__YOUR INSTRUCTIONS__
Of all the entries below, retype only the lines from the one with "decides it. -/" through the one with "shelves lie on the", exactly as they appear.

__Source data__
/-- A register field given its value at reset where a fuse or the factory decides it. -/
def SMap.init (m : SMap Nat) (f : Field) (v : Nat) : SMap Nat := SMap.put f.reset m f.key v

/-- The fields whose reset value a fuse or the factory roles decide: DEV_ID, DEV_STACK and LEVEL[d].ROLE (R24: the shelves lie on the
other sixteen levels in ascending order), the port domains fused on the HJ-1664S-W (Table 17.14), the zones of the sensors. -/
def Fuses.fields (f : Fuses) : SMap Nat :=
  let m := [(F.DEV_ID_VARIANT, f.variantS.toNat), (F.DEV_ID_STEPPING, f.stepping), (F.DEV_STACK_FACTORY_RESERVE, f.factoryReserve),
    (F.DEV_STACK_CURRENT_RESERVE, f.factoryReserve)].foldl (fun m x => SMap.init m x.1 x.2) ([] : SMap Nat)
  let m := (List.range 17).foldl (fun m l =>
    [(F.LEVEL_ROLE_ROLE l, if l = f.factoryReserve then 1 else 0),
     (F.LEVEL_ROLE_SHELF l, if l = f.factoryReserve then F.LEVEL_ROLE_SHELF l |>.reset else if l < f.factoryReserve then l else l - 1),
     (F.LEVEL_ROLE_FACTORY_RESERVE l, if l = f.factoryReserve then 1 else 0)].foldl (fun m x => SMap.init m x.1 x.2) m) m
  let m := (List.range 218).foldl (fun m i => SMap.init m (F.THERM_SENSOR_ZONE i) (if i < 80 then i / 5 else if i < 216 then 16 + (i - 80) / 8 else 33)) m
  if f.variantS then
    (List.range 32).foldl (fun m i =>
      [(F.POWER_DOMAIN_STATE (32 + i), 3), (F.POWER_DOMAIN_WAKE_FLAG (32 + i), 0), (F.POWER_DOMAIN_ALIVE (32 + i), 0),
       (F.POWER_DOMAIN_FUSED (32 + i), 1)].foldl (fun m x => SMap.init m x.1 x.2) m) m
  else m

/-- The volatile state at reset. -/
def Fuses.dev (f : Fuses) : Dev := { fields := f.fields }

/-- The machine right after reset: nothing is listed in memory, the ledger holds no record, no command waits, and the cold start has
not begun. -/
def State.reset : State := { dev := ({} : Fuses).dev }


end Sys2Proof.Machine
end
* * *
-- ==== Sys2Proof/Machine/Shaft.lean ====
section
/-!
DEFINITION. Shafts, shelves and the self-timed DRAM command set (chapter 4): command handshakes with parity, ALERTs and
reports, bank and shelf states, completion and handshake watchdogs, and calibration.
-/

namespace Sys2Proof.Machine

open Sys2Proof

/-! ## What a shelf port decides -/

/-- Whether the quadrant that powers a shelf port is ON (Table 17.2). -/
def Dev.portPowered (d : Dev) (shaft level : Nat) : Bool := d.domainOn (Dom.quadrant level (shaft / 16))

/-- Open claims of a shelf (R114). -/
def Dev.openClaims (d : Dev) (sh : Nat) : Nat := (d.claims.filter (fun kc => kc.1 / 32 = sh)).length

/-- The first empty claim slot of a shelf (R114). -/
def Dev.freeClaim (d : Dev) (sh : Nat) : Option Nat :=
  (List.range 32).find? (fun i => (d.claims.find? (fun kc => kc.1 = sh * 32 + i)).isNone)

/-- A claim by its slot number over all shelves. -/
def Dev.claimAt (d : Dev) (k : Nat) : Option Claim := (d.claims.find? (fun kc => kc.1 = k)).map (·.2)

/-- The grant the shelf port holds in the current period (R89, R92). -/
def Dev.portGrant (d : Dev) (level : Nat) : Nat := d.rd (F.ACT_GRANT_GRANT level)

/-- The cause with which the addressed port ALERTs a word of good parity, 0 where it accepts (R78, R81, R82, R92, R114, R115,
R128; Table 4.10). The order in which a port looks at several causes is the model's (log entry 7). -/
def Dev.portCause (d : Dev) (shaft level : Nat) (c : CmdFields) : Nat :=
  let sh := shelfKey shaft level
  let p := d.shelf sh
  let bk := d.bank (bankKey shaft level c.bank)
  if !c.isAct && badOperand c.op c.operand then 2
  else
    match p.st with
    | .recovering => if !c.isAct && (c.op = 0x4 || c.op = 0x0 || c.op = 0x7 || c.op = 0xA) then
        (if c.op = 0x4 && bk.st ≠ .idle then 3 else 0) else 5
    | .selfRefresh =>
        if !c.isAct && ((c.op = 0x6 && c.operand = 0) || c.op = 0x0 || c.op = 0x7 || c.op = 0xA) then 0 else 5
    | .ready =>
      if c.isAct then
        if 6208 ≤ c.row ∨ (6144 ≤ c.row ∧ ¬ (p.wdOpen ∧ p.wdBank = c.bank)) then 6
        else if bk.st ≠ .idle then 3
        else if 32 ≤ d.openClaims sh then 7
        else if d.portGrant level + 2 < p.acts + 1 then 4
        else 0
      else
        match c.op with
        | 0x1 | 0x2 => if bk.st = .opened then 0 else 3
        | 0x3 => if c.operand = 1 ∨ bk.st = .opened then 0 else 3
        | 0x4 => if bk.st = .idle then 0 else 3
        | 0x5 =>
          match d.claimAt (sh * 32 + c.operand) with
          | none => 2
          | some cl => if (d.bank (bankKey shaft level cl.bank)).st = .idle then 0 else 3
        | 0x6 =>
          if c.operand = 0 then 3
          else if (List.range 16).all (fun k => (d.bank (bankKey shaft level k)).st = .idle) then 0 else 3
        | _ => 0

__RESULT OF THIS EXERCISE__
/-- A register field given its value at reset where a fuse or the factory decides it. -/
def SMap.init (m : SMap Nat) (f : Field) (v : Nat) : SMap Nat := SMap.put f.reset m f.key v

/-- The fields whose reset value a fuse or the factory roles decide: DEV_ID, DEV_STACK and LEVEL[d].ROLE (R24: the shelves lie on the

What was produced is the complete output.